B: the 2-by-3 emission matrix:
[[0.22159897 0.20266127 0.57573976]
 [0.34175148 0.17866665 0.47958186]]

Z: [1 1 1 1 1 1 1 2 1 1 1 1 1 2 2 1 1 1 1 1 1 1 2 2 2 2 2 1 1 1 1 1 1 1 2 1 1
 1 1 1 1 1 1 2 2 1 1 1 1 1 1 2 2 2 1 1 1 1 2 2 2 2 1 1 1 1 1 1 1 1 2 2 2 2
 2 2 2 2 2 2 2 2 2 2 2 2 2 2 2 2 2 1 1 1 1 2 1 1 1 1 1 1 1 1 1 1 1 1 1 2 1
 1 1 1 2 1 1 1 1 1 1 2 2 2 2 2 2 2 2 2 2 2 2 1 1 1 1 1 1 1 2 2 2 2 2 2 2 2
 2 2 2 1 1 1 2 2 2 2 2 2 1 1 1 1 1 2 2 2 2 2 2 2 2 2 1 1 1 2 2 2 1 1 1 1 1
 1 1 1 2 2 2 2 2 1 1 1 1 1 1 1]
matches: True


We can see above that our output matches the expected values.

##### 2.

In [5]:
B_init_same = np.array([
    [1/3, 1/3, 1/3],
    [1/3, 1/3, 1/3],
])
A_20, B_20 = myBW(data, mx, mz, w, A_init, B_init_same, 20)
A_100, B_100 = myBW(data, mx, mz, w, A_init, B_init_same, 100)

print(f'A_20: the 2-by-2 transition matrix:\n{A_20}\n')
print(f'B_20: the 2-by-3 emission matrix:\n{B_20}\n')

print(f'A_100: the 2-by-2 transition matrix:\n{A_100}\n')
print(f'B_100: the 2-by-3 emission matrix:\n{B_100}\n')

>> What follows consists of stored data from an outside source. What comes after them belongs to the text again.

-- ==== Sys2Proof/Machine/Ingest.lean ====
section
/-!
DEFINITION. Machine/Ingest.lean: the ingest pipeline: merging, fingerprints, the Dovecote, byte-verify, compression,
encryption, journal records, and the commit of a unit (R56, R68, R178 to R205).
-/
namespace Sys2Proof.Machine

/-! ### Chunks of a command -/

/-- The chunk of a command in ingest. -/
def workOf (c : Cmd) (chunk : Nat) : Option ChunkWork := c.chunks.find? (fun w => decide (w.chunk = chunk))

/-- Update a chunk in ingest. -/
def modWork (asn chunk : Nat) (f : ChunkWork → ChunkWork) (s : State) : State :=
  modCmd asn (fun c => { c with chunks := modWhere (fun w => decide (w.chunk = chunk)) f c.chunks }) s

/-- Run f on a chunk of a running command that stands at a stage. -/
def atStage (asn chunk : Nat) (st : ChunkStage) (f : Cmd → ChunkWork → State → State) (s : State) : State :=
  match cmdOf s asn with
  | none => s
  | some c =>
    if c.stage ≠ .running then s
    else match workOf c chunk with
      | some w => if w.stage = st then f c w s else s
      | none => s

/-- The ranges of two commands share a logical block (R67). -/
def shares (a b : Cmd) : Bool :=
  decide (a.volume = b.volume ∧ a.first < b.first + b.blocks ∧ b.first < a.first + a.blocks)

/-- The ranges of two commands share a 32 KiB chunk (R69). -/
def sharesChunk (a b : Cmd) : Bool :=
  decide (a.volume = b.volume ∧ a.first / 8 ≤ (b.first + b.blocks - 1) / 8 ∧ b.first / 8 ≤ (a.first + a.blocks - 1) / 8 ∧
    0 < a.blocks ∧ 0 < b.blocks)

/-- Is an earlier writer that shares a chunk still without outcome? -/
def earlierWriter (s : State) (asn : Nat) (c : Cmd) : Bool :=
  s.jrn.cmds.any (fun e => decide (e.1 < asn) && isWriter e.2 && sharesChunk e.2 c)

/-- What an accepted write whose map change waits for a reader makes of a logical chunk (R68): its chunk, unmapped, or
nothing. -/
def recEnt (vol chunk : Nat) (b : JBody) : Option (Option Nat) :=
  match b with
  | .chunk v c e _ => if v = vol ∧ c = chunk then some (some (envOf e).serial) else none
  | .reference v c serial _ => if v = vol ∧ c = chunk then some (some serial) else none
  | .release v first blocks => if v = vol ∧ first ≤ 8 * chunk ∧ 8 * chunk + 8 ≤ first + blocks then some none else none
  | _ => none

/-- The last such write for a logical chunk. -/
def deferredEnt (s : State) (vol chunk : Nat) : Option (Option Nat) :=
  (s.jrn.units.filter (fun u => decide (u.volume = vol) && !u.applied && !u.mirror)).foldl (fun acc u =>
    (unitRecs s u.asn u.unit).foldl (fun acc r => (recEnt vol chunk r.r.body).orElse (fun _ => acc)) acc) none

/-- The current content of a logical chunk as a merge finds it (R179): of the last accepted write, else of the map. -/
def currentEnt (vol chunk : Nat) (s : State) : Option (Nat × Loc) × State :=
  match deferredEnt s vol chunk with
  | some none => (none, s)
  | some (some serial) => ((chunkOf s serial).map (fun c => (serial, c.loc)), s)
  | none => resolveEnt (mapKey vol 0) chunk s

/-! ### The end of a writer that is not accepted (Table 7.3, R484) -/

/-- Discard what ingest holds for a command: pins, in-flight entries, admission. -/
def discardWork (asn : Nat) (s : State) : State :=
  match cmdOf s asn with
  | none => s
  | some c =>
    let s := c.chunks.foldl (fun s w => match w.pinned with
      | some k => unpinChunk k s
      | none => s) s
    let held := c.chunks.countP (fun w => decide (w.stage ≠ .written ∧ w.stage ≠ .turn))
    let serials := (c.chunks.map (·.serial)).filter (· ≠ 0)
    { s with
      jrn := { s.jrn with
        inflight := s.jrn.inflight.filter (fun e => decide (e.2.2.1 ≠ asn))
        admitted := s.jrn.admitted - 32 * held
        drain := tfilter (fun _ d => decide (d.1 ≠ asn)) s.jrn.drain }
      plc := { s.plc with
        fetches := tfilter (fun _ f => match f.why with
          | .merge a _ | .verify a _ => decide (a ≠ asn)
          | _ => true) s.plc.fetches
        placed := tfilter (fun k _ => !serials.contains k) s.plc.placed } }

/-- A writer ends with a status other than SUCCESS. -/
def endWriter (asn : Nat) (st : Status) (result : Nat) (s : State) : State :=
  if (cmdOf s asn).any (fun c => decide (c.stage = .decided) || c.units.any (·.committed)) then s
  else decide_ asn st result (discardWork asn s)

/-- A command of any kind ends with a status other than SUCCESS. -/
def endCmd (asn : Nat) (st : Status) (result : Nat) (s : State) : State :=
  match cmdOf s asn with
  | some c => if isWriter c then endWriter asn st result s else decide_ asn st result s
  | none => s

/-! ### Classification -/

/-- A chunk is classified as new or overlay: the space check of R261 at the first of its WRITE; then it goes on to
compression. -/
def toCompress (asn chunk : Nat) (cls : ChunkCls) (s : State) : State :=
  match cmdOf s asn with
  | none => s
  | some c =>
    let short := spaceShort s && decide (c.opcode = 1)
    if !c.spaceChecked ∧ short ∧ !c.units.any (·.unitWritten) then endWriter asn .noSpace 0 s
    else
      let s := modCmd asn (fun c => { c with spaceChecked := true }) s
      -- a payload received by replication is stored unchanged (R327)
      modWork asn chunk (fun w => match w.received with
        | some (p, raw) => { w with stage := .encrypt, cls := cls, payload := p, raw := raw }
        | none => { w with stage := .compress, cls := cls }) s

/-- The number of a chunk's transaction in probes 6 and 7. -/
def workId (asn chunk : Nat) : Nat := asn * 2 ^ 48 + chunk

/-- The lookup of a chunk has its decision: probe 6 ends there and probe 7 starts (Table 16.5). -/
def lookedUp (asn chunk : Nat) (s : State) : State :=
  let d := (((cmdOf s asn).bind (fun c => workOf c chunk)).map (·.domain)).getD 0
  monBegin 7 (workId asn chunk) (monEnd 6 (workId asn chunk) d s)

/-- A full chunk is stored as new. -/
def asNew (asn chunk : Nat) (s : State) : State := toCompress asn chunk .new (lookedUp asn chunk s)

/-- A chunk enters the in-flight table at its lookup (R184). -/
def enterFlight (asn chunk : Nat) (w : ChunkWork) (s : State) : State :=
  { s with jrn := { s.jrn with inflight := s.jrn.inflight ++ [(w.fp, w.domain, asn, w.unit, chunk)] } }

/-- Have the 16,384 entries of the in-flight table room for one more chunk, those admitted and not yet written counted (R184)? -/
def flightRoom (s : State) : Bool :=
  decide (s.jrn.inflight.countP (fun e => ((cmdOf s e.2.2.1).bind (fun c => workOf c e.2.2.2.2)).any (fun w =>
    decide (w.stage = .written))) + s.jrn.admitted / 32 < 16384)

/-- A chunk becomes a reference to a stored chunk, which it pins (R188); it is no new chunk in flight. -/
def asReference (asn chunk serial : Nat) (s : State) : State :=
  match chunkOf s serial with
  | none => asNew asn chunk s
  | some k =>
    let s := pinChunk serial s
    let s := { s with jrn := { s.jrn with inflight := s.jrn.inflight.filter (fun e => decide ((e.2.2.1, e.2.2.2.2) ≠ (asn, chunk))) } }
    let s := { s with ing := { s.ing with dup := satAdd 32 s.ing.dup 1 } }
    let s := domCount k.domain (fun d => { d with dup := d.dup + 1 }) s
    lookedUp asn chunk (modWork asn chunk (fun w => { w with cls := .reference serial k.loc, stage := .encrypt, pinned := some serial }) s)

/-- A full chunk goes to the fingerprint cores, or a partial one that found nothing to merge with is one. -/
def toFingerprint (asn chunk : Nat) (data : Bytes) (s : State) : State :=
  modWork asn chunk (fun w => { w with data := data, mask := 255, stage := .fingerprint }) s

/-- Replace the blocks that a partial write names. -/
def overlayBlocks (mask : Nat) (new old : Bytes) : Bytes :=
  ((List.range 8).map (fun i => if mask.testBit i then bslice new (4096 * i) 4096 else bslice old (4096 * i) 4096)).flatten

/-- May the merge read the chunk's current content now (R180): the journal, a shelf held awake or closing, a staged copy,
or a shelf only the peer holds that joins within the share at once? -/
def mergeReadable (s : State) (serial : Nat) (loc : Loc) : Bool :=
  match loc.kind with
  | .flash g .. =>
    shelfReadable s g || (sourceReads s serial loc 1 .staged).isSome ||
      ((shelfOf s g).good && decide ((shelfOf s g).st = .off) && decide ((shelfOf (grantWake g s) g).st ≠ .off))
  | _ => true

/-- Start the merge or verify read of a stored chunk through the read pipeline (R179, R192). Content on a shelf that this head
is still joining is read once that shelf is AWAKE. -/
def startWorkRead (asn chunk serial : Nat) (loc : Loc) (why : FetchFor) (s : State) : State :=
  let now := match loc.kind with
    | .flash g .. => shelfReadable s g || (sourceReads s serial loc 1 .staged).isSome
    | _ => true
  if now then
    let n := s.plc.fetchCount
    startFetch serial why (modWork asn chunk (fun w => { w with fetch := some n }) s)
  else match loc.kind with
    | .flash g .. => if (shelfOf s g).st = .off then grantWake g s else s
    | _ => s

/-- Reads of chunks at the merge or verify stage that have not started yet. -/
def workReads (asn chunk : Nat) (s : State) : State :=
  match (cmdOf s asn).bind (fun c => (workOf c chunk).map (fun w => (c, w))) with
  | none => s
  | some (c, w) =>
    if w.fetch.isSome then s
    else match w.stage with
      | .merge => match currentEnt c.volume chunk s with
        | (some (serial, loc), s) => startWorkRead asn chunk serial loc (.merge asn chunk) s
        | (none, s) => s
      | .verify => match chunkOf s w.serial with
        | some k => startWorkRead asn chunk w.serial k.loc (.verify asn chunk) s
        | none => s
      | _ => s

/-- The fetch of a chunk's merge or verify read, with its result once it has one. -/
def workFetch (s : State) (w : ChunkWork) : Option (Nat × FetchRes) :=
  w.fetch.bind (fun n => (tget s.plc.fetches n).bind (fun f => f.res.map (fun r => (n, r))))

/-- Forget a fetch. -/
def dropFetch (n : Nat) (s : State) : State := { s with plc := { s.plc with fetches := terase s.plc.fetches n } }

/-- The blocks of a mask in their places in a chunk, zeros between them. -/
def inPlace (mask : Nat) (data : Bytes) : Bytes :=
  ((List.range 8).map (fun i => fit 4096 (tgetD (blocksOf mask data) i []))).flatten

/-- A chunk's turn has come: it is admitted (32 KiB of the 512 MiB of R78), and a partial chunk finds what it merges with
(R179, R180). -/
def takeTurn (asn chunk : Nat) (s : State) : State :=
  atStage asn chunk .turn (fun c w s =>
    if 524288 < s.jrn.admitted + 32 ∨ !flightRoom s ∨ (w.mask ≠ 255 ∧ earlierWriter s asn c) then s
    else
      let s := { s with jrn := { s.jrn with admitted := s.jrn.admitted + 32 } }
      if w.mask = 255 then modWork asn chunk (fun w => { w with stage := .fingerprint }) s
      else
        let (r, s) := currentEnt c.volume chunk s
        match r with
        | none => toFingerprint asn chunk (overlayBlocks w.mask w.data (zeros 32768)) s
        | some (serial, loc) =>
          if mergeReadable s serial loc then
            startWorkRead asn chunk serial loc (.merge asn chunk) (modWork asn chunk (fun w => { w with stage := .merge }) s)
          else
            toCompress asn chunk .overlay (modWork asn chunk (fun w => { w with base := serial }) s)) s

/-- A request on queue 1 ends POISONED (Table 14.4): it is counted, and submitted again once the line is restored from its second
copy. -/
def countPoison (s : State) : State := { s with sec := { s.sec with poisoned := satAdd 16 s.sec.poisoned 1 } }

A_20: the 2-by-2 transition matrix:
[[0.5 0.5]
 [0.5 0.5]]

B_20: the 2-by-3 emission matrix:
[[0.285 0.19  0.525]
 [0.285 0.19  0.525]]

A_100: the 2-by-2 transition matrix:
[[0.5 0.5]
 [0.5 0.5]]

B_100: the 2-by-3 emission matrix:
[[0.285 0.19  0.525]
 [0.285 0.19  0.525]]



In [6]:
np.mean(data == 1), np.mean(data == 2), np.mean(data == 3)

(0.285, 0.19, 0.525)

We can see above that with indistinguishable latent states, Baum-Welch just converges to the probabilities of each value in the data in the emission matrix. This makes sense because it is equivalent to just having one state which emits according to the probabilities found in the data.